> _THE RECORDS_:
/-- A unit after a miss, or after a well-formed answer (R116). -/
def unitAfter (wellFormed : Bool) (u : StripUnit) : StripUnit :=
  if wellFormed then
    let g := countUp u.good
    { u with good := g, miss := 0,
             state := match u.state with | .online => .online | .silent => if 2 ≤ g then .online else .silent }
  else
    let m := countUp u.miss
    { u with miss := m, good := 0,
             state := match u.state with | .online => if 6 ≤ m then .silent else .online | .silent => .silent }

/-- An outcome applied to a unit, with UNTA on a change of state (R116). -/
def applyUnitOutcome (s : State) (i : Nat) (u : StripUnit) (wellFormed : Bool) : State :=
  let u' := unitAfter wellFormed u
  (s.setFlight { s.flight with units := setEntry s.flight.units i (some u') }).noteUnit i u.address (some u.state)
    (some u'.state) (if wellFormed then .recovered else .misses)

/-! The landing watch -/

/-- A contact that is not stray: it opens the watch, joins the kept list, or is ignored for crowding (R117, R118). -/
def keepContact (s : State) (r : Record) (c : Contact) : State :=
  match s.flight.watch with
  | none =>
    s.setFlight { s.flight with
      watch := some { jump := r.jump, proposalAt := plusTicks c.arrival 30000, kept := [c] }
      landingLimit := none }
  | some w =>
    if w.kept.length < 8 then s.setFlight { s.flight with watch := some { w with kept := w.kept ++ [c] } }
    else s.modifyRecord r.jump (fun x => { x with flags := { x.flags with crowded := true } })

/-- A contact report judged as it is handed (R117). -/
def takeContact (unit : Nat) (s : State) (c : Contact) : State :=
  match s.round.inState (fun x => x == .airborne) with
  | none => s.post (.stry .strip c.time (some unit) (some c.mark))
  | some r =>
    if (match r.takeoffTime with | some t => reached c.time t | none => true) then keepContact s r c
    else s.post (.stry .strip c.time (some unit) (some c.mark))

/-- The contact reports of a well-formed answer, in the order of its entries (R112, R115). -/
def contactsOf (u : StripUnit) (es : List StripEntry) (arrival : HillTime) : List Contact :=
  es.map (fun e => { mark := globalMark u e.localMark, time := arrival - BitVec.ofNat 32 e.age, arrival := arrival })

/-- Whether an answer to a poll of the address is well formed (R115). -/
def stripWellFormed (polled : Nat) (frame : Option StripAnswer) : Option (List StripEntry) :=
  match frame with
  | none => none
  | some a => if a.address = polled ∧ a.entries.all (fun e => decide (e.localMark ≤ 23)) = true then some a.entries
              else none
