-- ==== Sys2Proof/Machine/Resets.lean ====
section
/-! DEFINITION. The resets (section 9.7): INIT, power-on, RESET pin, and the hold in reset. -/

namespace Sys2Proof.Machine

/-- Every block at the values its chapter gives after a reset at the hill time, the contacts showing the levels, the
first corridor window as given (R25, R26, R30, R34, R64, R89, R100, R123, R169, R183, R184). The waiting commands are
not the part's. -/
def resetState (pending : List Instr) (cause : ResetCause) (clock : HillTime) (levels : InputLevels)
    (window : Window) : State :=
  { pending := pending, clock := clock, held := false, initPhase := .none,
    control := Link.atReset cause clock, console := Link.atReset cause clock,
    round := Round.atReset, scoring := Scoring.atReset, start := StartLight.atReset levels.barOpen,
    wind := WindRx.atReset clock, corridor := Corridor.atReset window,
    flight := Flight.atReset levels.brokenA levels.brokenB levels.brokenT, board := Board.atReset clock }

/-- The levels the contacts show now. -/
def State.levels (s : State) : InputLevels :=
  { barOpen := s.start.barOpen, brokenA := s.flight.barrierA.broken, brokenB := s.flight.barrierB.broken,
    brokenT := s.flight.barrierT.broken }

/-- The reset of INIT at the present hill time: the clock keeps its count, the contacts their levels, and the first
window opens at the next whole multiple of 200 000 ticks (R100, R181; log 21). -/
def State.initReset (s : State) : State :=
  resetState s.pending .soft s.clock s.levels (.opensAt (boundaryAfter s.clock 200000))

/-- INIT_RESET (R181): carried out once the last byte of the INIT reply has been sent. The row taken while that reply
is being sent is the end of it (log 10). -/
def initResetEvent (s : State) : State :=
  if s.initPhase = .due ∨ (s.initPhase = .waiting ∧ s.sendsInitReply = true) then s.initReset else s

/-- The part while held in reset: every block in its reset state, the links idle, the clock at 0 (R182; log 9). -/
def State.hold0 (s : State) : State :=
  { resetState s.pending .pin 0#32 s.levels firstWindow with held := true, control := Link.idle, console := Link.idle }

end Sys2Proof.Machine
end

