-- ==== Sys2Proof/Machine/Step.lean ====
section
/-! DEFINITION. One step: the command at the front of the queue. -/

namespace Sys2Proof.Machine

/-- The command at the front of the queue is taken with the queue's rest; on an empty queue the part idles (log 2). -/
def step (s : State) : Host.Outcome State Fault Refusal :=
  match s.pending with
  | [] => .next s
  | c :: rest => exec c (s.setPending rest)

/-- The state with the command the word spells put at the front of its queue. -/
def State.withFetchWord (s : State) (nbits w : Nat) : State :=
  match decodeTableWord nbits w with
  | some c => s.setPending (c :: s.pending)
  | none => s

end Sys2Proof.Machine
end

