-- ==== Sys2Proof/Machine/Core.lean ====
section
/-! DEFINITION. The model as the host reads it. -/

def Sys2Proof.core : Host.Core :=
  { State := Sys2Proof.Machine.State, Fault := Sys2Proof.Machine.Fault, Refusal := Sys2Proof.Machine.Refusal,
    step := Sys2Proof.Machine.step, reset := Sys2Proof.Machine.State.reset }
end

==

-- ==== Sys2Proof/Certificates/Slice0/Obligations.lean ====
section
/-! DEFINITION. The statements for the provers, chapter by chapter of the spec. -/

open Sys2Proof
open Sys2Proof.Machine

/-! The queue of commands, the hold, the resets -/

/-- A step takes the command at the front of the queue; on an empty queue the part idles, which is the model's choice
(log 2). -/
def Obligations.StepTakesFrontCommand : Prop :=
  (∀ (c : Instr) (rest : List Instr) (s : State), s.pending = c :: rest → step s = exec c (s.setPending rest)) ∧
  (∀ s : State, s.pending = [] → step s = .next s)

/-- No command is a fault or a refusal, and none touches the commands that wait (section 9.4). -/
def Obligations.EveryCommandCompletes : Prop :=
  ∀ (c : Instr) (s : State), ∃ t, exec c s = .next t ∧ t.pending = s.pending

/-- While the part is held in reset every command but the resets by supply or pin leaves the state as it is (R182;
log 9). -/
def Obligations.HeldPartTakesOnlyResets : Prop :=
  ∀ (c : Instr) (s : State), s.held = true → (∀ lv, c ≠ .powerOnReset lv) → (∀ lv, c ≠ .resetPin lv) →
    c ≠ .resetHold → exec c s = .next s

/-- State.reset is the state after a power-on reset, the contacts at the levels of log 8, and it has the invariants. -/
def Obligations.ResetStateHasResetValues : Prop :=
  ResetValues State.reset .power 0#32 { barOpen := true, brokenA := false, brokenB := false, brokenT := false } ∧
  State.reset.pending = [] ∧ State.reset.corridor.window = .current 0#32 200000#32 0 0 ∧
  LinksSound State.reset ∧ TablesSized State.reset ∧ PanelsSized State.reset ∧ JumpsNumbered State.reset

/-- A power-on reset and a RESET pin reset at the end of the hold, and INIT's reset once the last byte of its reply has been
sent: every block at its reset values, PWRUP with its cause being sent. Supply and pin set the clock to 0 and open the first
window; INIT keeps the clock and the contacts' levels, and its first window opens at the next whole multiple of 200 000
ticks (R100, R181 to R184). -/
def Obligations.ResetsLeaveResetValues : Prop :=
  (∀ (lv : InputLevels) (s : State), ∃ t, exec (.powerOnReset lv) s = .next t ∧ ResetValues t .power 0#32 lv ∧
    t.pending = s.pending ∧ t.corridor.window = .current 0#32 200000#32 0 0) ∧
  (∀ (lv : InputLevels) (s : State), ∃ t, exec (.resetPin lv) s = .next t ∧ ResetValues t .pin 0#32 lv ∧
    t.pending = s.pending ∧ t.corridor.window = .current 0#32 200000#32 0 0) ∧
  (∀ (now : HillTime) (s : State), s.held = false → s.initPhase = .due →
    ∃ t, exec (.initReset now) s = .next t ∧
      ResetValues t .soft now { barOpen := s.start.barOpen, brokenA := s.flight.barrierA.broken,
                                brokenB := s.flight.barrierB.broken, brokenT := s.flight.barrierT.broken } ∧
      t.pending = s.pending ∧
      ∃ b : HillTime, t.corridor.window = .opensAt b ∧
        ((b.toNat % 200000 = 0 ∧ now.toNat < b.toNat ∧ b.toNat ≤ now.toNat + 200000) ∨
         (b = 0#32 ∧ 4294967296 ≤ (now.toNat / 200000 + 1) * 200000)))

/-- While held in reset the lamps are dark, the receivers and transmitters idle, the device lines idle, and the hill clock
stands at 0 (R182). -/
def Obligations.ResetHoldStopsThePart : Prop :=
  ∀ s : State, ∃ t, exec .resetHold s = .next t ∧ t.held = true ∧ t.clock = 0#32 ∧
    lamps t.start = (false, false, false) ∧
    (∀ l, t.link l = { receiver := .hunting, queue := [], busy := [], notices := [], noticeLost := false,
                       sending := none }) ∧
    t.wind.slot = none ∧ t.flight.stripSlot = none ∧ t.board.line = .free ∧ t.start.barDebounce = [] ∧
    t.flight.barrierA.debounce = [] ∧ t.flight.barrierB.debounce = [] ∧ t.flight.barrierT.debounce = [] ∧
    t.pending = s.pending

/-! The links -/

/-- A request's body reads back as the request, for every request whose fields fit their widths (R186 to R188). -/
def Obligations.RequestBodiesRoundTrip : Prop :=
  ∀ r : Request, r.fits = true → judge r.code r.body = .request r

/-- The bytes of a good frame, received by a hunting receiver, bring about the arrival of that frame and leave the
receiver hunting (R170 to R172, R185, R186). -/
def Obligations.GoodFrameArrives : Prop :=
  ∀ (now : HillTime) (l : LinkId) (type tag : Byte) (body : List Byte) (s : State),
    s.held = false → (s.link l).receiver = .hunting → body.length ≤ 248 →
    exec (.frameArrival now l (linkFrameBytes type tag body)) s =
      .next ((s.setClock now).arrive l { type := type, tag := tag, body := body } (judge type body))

> _AIM OF THE TASK_:
Output exactly one stretch of the listing: from the line containing "control := Link.atReset" through the line containing "show now. -/", both end lines included.

> _WORKED SOLUTION_:
    control := Link.atReset cause clock, console := Link.atReset cause clock,
    round := Round.atReset, scoring := Scoring.atReset, start := StartLight.atReset levels.barOpen,
    wind := WindRx.atReset clock, corridor := Corridor.atReset window,
    flight := Flight.atReset levels.brokenA levels.brokenB levels.brokenT, board := Board.atReset clock }

/-- The levels the contacts show now. -/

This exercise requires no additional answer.